* _TASK OBJECTIVE_: The required output is the exact run of lines below that opens at the line with "SequencerNext s ∧" and closes at the line with "(R30, R24). -/".

* _MATERIAL FOR THIS TASK_:
-- ==== Sys2Proof/Safety.lean ====
section
/-! DEFINITION. What counts as a safe run, in the terms the statements use: the invariant of R30 with
the status relations of R18 and R24, the admission of R66, the checks of ENC and DEC (R87 to R89), the
steps that complete a command (R103), the host's protocol (R122), what a program comes to (R54) and the end of a
run (R128). -/

namespace Sys2Proof.Machine

/-- The operands BUILD accepts with latched mode `m` (R66). -/
def Admitted (PW : Nat) (m : Mode) (p q : Nat) : Prop :=
  p < 2 ^ PW ∧ q < 2 ^ PW ∧ 1 ≤ p ∧ 1 ≤ q ∧ ¬(p = 1 ∧ q = 1) ∧ (m = .strict → p ≠ 1 ∧ q ≠ 1)

/-- A Unicode scalar value, as the two ranges of R96. -/
def IsScalar (v : Nat) : Prop := v ≤ 0xD7FF ∨ (0xE000 ≤ v ∧ v ≤ 0x10FFFF)

/-- ENC and DEC pass the checks of R87. -/
def CipherReady {PW : Nat} (m : Mode) (b : Block PW) : Prop :=
  b.modValid = true ∧ (m = .strict → b.keyValid = true)

/-- ENC of the value `v` with latched mode `m` ends without error (R87, R88). -/
def EncPasses {PW : Nat} (m : Mode) (b : Block PW) (v : Nat) : Prop :=
  CipherReady m b ∧ IsScalar v ∧ (m = .strict → v < b.n.toNat)

/-- DEC of the value `v` with latched mode `m` ends without error (R87, R89). -/
def DecPasses {PW : Nat} (m : Mode) (b : Block PW) (v : Nat) : Prop :=
  CipherReady m b ∧ IsScalar (v ^ b.d.toNat % b.n.toNat)

/-- The next step of `s` is a turn of the sequencer. -/
def SequencerNext (s : State) : Prop := s.nextTurn = .sequencer

/-- The next step of `s` is a turn of the host, which makes the transaction `t` and goes on with `ops`;
a round of `wait` is no such step. -/
def AccessNext (s : State) (t : Transaction s.params.PW) (ops : List (HostOp s.params.PW)) : Prop :=
  s.nextTurn = .host ∧ s.program = .access t :: ops

/-- The next step of `s` is a host write to slot `a`. -/
def WriteNext (s : State) (a : Addr) : Prop := ∃ v ops, AccessNext s (.write a v) ops

/-- The next step of `s` completes the command `i` (R103). -/
def Completes (s : State) (i : Instr) : Prop :=
  SequencerNext s ∧ ∃ w m, s.block.seq = .busy w m ∧ decode w = .ok i

/-- The next step of `s` is a reset (R117). -/
def ResetNext (s : State) : Prop := s.nextTurn = .reset

/-- The instance a successful BUILD has left (R30, R24). -/
structure InstanceInv {PW : Nat} (b : Block PW) : Prop where
  n_ge : 2 ≤ b.n.toNat
  n_eq : b.n.toNat = b.p.toNat * b.q.toNat
  l_eq : b.l.toNat = Nat.lcm (b.p.toNat - 1) (b.q.toNat - 1)
  p_ge : 1 ≤ b.p.toNat
  p_lt : b.p.toNat < 2 ^ PW
  q_ge : 1 ≤ b.q.toNat
  q_lt : b.q.toNat < 2 ^ PW
  not_both_one : ¬(b.p.toNat = 1 ∧ b.q.toNat = 1)
  sentinels : b.keyValid = false → b.e.toNat = 2 ∧ b.d.toNat = 1
  keys : b.keyValid = true →
    b.e.toNat = findPublicExponent b.l.toNat ∧
      b.d.toNat = findPrivateExponent b.e.toNat b.l.toNat

/-- Before any successful BUILD no instance exists and the registers that only commands write still
hold their reset values (R24, R21, R22, R23, R29). -/
structure NoInstanceInv {PW : Nat} (b : Block PW) : Prop where
  keyValid : b.keyValid = false
  p : b.p = 0
  q : b.q = 0
  n : b.n = 0
  l : b.l = 0
  e : b.e = 0
  d : b.d = 0
  dout : b.dout = 0

/-- The invariant of the block: the instance's (R30), and of STATUS that a command in flight shows
neither DONE nor an error, and that an error shows only with DONE (R18, R36, R103). -/
structure Block.Inv {PW : Nat} (b : Block PW) : Prop where
  instance_built : b.modValid = true → InstanceInv b
  no_instance : b.modValid = false → NoInstanceInv b
  busy_clear : b.busy = true → b.done = false ∧ b.err = .noError
  err_done : b.err ≠ .noError → b.done = true

/-- The invariant of the machine. -/
def State.Inv (s : State) : Prop := s.block.Inv

/-- The slots whose writes R37 drops while a command is in flight. -/
def Guarded (a : Addr) : Prop := a = 0x0 ∨ a = 0x2 ∨ a = 0x3 ∨ a = 0x4 ∨ a = 0xB

/-- The next step of `s` drops a host write: the host breaks the rule of R122. -/
def DropsWrite (s : State) : Prop :=
  s.block.busy = true ∧ ∃ a, Guarded a ∧ WriteNext s a

/-- `s` with the host about to perform a program, and then `later` reads of STATUS that are no part of
the program (R128). -/
def State.withProgram (s : State) (lines : List Line) (later : Nat) : State :=
  s.setProgram (assemble s.params.PW lines ++
    List.replicate later (.access (.read (slotOf .status))))

/-- `v` is where the run of a program has just performed the program's last transaction: the first state
in which only the `later` reads are left (R128). -/
def ProgramPerformed (s : State) (lines : List Line) (later : Nat) (v : State) : Prop :=
  ∃ j, Host.Core.run Sys2Proof.core j (s.withProgram lines later) = .next v ∧
    v.program.length ≤ later ∧
    ∀ i < j, ∀ x, Host.Core.run Sys2Proof.core i (s.withProgram lines later) = .next x →
      later < x.program.length

/-- The step from `u` to `t` is a host read of STATUS that returns BUSY = 0 (R128). -/
structure IdleRead (u t : State) : Prop where
  reads : ∃ ops, AccessNext u (.read (slotOf .status)) ops
  step_eq : step u = .next t
  idle : (u.block.hostRead (slotOf .status)).getLsbD 0 = false

/-- The run from `s` of a program, with `later` reads of STATUS after it, ends in `t` (R128): when the last
transaction has been performed no command is in flight, since "a program that ends with BUSY = 1 has no
end state", and the first later read that returns BUSY = 0 gives `t`. The end state is the register
contents of `t.block`. -/
def RunEndsIn (s : State) (lines : List Line) (later : Nat) (t : State) : Prop :=
  ∃ v, ProgramPerformed s lines later v ∧ v.block.busy = false ∧
    ∃ k u, Host.Core.run Sys2Proof.core k v = .next u ∧ IdleRead u t ∧
      ∀ j < k, ∀ u' t', Host.Core.run Sys2Proof.core j v = .next u' → ¬IdleRead u' t'

/-- The run from `s` comes to where the host goes on with `ops`, the block is `b`, and the host has made
the reads `reads` on the way, oldest first. Only the schedule is left open. -/
def Performs (s : State) (ops : List (HostOp s.params.PW)) (b : Block s.params.PW)
    (reads : List (Addr × Word s.params.PW)) : Prop :=
  ∃ k ts, Host.Core.run Sys2Proof.core k s = .next ({ s with
    schedule := ts
    program := ops
    block := b
    readLog := reads.reverse ++ s.readLog } : State)

/-- A run is safe when it neither faults nor is refused, for any number of steps. -/
def SafeRun (s : State) : Prop := ∀ k, ∃ t, Host.Core.run Sys2Proof.core k s = .next t

end Sys2Proof.Machine
end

* _SOLUTION FOR THIS TASK_:
  SequencerNext s ∧ ∃ w m, s.block.seq = .busy w m ∧ decode w = .ok i

/-- The next step of `s` is a reset (R117). -/
def ResetNext (s : State) : Prop := s.nextTurn = .reset

/-- The instance a successful BUILD has left (R30, R24). -/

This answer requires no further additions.